_EXERCISE DESCRIPTION_
In the listing below, find the line that contains "-- ==== Sys2Proof/Machine/Command.lean" and the line that contains "Table 14.1) -/". Quote both and every line between them, exactly, and nothing more.

_DATA TO EXAMINE_
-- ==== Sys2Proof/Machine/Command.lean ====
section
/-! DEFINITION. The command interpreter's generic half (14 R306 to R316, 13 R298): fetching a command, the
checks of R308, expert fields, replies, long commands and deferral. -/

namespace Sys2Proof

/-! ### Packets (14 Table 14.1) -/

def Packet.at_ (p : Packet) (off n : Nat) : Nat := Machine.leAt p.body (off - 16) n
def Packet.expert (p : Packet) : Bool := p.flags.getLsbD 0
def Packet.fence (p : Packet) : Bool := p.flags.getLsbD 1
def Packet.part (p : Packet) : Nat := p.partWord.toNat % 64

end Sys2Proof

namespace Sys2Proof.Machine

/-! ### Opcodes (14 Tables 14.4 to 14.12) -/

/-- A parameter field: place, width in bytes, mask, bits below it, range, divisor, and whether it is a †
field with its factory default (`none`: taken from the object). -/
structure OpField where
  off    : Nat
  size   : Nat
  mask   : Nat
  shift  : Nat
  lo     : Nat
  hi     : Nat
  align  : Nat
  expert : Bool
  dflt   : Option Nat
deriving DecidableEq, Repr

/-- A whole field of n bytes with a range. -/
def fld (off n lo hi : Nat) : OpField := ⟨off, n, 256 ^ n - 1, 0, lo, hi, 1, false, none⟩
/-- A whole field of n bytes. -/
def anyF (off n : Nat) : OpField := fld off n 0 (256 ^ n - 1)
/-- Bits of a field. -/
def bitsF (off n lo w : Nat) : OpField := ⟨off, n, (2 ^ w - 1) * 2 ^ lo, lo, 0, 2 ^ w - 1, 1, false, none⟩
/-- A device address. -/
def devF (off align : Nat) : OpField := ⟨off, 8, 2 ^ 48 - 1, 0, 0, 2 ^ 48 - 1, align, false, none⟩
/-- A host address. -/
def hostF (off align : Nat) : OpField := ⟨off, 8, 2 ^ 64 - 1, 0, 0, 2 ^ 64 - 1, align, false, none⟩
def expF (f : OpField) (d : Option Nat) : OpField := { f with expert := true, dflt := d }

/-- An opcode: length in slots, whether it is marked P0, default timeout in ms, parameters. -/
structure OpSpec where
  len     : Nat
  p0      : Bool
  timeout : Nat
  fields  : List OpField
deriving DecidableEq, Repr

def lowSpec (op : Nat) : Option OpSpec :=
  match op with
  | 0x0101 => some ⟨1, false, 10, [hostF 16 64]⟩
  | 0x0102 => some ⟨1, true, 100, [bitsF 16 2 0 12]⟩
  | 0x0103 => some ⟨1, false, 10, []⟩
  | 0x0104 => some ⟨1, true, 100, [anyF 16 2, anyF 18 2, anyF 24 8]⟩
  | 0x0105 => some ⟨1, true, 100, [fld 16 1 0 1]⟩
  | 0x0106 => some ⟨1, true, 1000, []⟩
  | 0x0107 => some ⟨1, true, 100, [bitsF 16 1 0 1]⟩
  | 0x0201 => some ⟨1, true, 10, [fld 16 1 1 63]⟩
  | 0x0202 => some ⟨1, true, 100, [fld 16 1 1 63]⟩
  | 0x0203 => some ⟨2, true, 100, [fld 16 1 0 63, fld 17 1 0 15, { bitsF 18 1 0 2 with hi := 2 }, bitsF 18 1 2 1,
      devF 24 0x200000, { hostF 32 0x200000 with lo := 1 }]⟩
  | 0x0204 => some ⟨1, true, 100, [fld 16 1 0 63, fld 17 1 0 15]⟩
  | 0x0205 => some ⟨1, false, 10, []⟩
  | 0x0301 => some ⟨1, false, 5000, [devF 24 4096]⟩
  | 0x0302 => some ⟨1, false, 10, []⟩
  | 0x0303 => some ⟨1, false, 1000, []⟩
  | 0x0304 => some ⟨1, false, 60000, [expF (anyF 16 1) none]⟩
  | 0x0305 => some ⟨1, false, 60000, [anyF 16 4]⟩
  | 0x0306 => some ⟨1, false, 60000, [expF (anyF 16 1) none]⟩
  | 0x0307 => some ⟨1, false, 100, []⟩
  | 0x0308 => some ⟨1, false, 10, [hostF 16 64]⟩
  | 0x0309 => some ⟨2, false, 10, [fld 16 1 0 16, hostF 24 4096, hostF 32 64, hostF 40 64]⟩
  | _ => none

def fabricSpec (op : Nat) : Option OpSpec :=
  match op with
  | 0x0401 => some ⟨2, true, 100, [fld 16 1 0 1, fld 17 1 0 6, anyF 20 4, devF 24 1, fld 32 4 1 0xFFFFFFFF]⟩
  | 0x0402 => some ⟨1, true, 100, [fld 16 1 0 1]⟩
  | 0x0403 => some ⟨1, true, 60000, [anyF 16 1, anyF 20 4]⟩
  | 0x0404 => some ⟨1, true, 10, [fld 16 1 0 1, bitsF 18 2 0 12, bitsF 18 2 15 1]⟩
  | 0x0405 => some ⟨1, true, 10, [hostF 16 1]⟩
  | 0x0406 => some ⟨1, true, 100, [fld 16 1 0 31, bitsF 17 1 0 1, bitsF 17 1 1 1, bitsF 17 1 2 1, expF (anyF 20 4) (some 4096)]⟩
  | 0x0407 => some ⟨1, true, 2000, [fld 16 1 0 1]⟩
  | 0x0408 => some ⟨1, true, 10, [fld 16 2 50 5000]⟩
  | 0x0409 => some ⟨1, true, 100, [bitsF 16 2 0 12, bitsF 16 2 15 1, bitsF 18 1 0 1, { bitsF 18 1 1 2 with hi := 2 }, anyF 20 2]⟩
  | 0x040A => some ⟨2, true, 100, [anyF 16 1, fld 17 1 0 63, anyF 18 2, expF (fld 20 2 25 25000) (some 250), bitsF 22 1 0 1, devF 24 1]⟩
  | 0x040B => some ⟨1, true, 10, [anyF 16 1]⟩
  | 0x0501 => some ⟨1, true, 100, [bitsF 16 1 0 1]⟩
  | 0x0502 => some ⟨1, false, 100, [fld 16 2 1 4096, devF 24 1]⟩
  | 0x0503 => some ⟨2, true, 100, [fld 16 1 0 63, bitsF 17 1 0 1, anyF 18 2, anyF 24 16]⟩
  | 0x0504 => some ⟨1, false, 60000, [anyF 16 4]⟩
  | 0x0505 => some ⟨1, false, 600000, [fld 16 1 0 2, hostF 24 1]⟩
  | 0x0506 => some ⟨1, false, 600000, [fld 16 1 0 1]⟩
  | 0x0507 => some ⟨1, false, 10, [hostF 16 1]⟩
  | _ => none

--

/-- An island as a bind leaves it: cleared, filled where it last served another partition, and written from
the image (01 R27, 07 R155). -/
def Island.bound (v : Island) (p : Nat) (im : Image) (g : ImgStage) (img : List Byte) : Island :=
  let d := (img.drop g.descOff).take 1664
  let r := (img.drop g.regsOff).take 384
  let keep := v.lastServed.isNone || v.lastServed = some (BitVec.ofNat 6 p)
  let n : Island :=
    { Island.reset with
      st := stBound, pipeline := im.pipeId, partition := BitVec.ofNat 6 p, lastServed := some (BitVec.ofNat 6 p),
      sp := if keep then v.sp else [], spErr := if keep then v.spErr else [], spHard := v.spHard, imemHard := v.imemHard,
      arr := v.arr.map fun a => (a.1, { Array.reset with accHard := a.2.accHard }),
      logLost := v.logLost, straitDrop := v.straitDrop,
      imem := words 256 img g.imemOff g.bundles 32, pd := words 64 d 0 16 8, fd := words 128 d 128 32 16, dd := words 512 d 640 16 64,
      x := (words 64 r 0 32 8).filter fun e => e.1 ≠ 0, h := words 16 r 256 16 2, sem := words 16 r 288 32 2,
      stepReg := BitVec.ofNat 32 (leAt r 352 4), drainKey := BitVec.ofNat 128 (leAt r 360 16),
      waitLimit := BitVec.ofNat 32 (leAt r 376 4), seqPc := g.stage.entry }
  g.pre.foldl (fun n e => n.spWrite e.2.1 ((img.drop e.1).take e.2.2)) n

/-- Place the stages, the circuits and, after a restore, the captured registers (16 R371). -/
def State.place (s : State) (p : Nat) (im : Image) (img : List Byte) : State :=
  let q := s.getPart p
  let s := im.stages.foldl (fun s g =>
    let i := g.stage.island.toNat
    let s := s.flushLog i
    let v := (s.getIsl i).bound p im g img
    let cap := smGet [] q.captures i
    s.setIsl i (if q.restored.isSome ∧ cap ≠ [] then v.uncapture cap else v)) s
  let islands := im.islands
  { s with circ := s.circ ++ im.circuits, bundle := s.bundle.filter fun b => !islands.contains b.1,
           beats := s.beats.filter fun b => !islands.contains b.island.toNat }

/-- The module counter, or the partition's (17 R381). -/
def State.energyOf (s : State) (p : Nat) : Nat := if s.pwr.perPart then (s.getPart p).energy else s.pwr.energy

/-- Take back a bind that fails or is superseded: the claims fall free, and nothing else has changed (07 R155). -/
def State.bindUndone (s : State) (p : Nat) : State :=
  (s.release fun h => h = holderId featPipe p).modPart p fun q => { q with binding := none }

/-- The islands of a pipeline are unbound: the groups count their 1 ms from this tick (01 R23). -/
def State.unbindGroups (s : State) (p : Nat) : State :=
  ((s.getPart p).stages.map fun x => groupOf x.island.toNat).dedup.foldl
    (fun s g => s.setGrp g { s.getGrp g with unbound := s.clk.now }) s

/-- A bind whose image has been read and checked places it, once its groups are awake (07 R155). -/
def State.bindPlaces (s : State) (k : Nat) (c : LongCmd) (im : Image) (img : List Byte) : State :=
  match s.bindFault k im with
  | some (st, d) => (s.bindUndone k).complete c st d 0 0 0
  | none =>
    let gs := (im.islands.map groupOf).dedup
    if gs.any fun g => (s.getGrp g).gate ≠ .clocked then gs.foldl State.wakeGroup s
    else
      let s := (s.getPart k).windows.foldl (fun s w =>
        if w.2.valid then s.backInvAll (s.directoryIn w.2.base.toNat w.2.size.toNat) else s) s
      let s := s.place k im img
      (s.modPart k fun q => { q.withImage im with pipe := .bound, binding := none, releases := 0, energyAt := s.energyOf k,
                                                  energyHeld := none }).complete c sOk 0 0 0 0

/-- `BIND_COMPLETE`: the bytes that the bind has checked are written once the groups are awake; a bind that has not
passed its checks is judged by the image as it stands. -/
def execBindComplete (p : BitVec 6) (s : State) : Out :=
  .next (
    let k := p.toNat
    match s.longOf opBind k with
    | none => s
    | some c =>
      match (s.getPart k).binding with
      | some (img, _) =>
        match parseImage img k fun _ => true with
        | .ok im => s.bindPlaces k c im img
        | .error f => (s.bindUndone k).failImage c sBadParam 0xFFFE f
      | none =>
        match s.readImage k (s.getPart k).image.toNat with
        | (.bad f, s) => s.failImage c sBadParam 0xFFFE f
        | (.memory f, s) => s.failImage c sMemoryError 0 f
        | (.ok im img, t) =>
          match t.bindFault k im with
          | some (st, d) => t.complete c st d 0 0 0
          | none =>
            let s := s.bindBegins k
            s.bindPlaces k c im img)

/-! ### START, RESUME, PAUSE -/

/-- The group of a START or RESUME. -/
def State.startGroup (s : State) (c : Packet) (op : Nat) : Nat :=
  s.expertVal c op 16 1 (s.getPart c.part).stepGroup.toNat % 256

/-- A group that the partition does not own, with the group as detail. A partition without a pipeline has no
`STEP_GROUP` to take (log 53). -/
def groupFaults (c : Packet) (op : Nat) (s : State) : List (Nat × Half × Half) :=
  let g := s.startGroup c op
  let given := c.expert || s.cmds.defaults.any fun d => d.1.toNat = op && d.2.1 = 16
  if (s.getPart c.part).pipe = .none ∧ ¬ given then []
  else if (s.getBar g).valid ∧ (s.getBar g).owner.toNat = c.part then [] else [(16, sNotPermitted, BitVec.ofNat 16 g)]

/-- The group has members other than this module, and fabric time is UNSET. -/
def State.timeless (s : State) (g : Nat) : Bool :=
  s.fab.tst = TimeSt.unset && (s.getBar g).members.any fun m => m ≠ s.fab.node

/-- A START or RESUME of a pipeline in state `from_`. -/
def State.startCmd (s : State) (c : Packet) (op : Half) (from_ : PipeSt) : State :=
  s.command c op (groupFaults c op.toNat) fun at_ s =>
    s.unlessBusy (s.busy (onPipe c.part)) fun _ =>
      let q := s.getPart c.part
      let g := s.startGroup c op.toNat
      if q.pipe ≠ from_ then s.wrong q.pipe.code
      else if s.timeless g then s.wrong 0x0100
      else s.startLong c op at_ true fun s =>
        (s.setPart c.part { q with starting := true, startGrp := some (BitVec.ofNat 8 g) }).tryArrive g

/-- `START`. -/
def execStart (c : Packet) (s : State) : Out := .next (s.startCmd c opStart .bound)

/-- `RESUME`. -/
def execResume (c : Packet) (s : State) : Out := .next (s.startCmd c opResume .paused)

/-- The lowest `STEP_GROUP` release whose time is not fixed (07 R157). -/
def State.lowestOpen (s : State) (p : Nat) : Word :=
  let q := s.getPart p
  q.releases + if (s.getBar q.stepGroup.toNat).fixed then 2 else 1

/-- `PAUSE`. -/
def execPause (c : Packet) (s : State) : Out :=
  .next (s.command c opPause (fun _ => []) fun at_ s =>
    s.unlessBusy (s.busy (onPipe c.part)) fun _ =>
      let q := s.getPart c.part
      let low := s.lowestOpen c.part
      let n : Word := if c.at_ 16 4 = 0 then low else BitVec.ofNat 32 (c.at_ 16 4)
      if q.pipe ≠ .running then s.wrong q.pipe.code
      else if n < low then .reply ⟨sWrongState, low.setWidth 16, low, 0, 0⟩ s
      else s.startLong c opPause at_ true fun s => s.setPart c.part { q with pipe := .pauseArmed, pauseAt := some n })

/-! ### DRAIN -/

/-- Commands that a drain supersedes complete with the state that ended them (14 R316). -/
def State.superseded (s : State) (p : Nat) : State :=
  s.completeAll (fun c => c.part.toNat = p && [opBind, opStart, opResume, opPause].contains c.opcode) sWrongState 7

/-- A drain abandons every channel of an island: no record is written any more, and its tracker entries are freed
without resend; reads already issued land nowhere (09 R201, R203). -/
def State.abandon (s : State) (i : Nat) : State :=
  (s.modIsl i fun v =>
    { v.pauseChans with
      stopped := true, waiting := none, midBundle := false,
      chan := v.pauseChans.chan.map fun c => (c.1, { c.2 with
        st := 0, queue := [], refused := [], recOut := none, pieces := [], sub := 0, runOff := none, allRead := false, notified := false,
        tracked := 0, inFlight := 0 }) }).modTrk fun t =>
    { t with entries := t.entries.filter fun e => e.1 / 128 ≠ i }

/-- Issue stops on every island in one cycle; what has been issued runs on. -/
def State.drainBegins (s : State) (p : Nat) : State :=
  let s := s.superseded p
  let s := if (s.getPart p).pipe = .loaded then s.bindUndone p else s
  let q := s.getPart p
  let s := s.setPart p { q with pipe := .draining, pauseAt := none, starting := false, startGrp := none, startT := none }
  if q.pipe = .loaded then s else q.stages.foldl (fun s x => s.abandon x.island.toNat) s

* * *

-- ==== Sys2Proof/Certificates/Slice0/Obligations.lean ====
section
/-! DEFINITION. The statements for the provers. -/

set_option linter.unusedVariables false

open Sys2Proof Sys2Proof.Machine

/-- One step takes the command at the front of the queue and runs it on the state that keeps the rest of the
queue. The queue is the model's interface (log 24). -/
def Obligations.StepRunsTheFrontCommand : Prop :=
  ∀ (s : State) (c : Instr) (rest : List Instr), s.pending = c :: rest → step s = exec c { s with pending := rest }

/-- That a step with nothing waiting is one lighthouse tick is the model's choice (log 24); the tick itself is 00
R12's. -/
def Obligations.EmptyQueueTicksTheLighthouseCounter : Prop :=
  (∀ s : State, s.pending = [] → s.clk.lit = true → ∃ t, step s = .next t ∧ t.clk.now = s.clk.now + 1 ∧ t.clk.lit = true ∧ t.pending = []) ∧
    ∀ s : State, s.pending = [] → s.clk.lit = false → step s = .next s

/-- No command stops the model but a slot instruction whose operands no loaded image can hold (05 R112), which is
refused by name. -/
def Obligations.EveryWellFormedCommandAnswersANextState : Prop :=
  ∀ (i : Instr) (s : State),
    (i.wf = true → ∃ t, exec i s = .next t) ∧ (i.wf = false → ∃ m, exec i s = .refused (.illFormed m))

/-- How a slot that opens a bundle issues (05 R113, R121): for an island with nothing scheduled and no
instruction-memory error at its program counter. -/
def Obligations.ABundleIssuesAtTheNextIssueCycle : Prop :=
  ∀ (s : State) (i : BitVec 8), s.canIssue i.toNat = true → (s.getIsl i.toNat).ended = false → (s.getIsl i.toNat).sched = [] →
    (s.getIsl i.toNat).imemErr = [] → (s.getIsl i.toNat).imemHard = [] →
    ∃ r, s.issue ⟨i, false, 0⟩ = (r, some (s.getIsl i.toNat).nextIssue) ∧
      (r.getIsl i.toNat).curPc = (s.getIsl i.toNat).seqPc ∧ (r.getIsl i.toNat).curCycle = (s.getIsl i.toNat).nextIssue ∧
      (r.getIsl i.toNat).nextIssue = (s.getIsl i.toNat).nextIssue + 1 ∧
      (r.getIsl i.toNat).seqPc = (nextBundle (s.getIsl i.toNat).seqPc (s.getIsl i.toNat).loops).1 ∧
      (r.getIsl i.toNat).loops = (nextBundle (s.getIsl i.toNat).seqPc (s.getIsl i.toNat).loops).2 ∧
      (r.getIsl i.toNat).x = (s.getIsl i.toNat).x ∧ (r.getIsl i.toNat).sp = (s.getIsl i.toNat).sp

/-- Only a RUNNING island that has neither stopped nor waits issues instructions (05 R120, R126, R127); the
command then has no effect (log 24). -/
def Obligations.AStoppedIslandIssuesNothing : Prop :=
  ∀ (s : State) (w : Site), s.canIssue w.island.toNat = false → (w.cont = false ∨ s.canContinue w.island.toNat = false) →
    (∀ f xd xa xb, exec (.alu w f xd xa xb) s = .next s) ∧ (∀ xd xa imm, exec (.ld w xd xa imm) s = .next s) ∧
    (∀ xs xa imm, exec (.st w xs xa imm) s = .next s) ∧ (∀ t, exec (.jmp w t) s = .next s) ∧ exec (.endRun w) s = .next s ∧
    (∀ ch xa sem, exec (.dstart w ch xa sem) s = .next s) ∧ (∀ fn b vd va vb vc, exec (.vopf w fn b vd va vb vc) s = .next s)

_RESULT OF THE TASK_
-- ==== Sys2Proof/Machine/Command.lean ====
section
/-! DEFINITION. The command interpreter's generic half (14 R306 to R316, 13 R298): fetching a command, the
checks of R308, expert fields, replies, long commands and deferral. -/

namespace Sys2Proof

/-! ### Packets (14 Table 14.1) -/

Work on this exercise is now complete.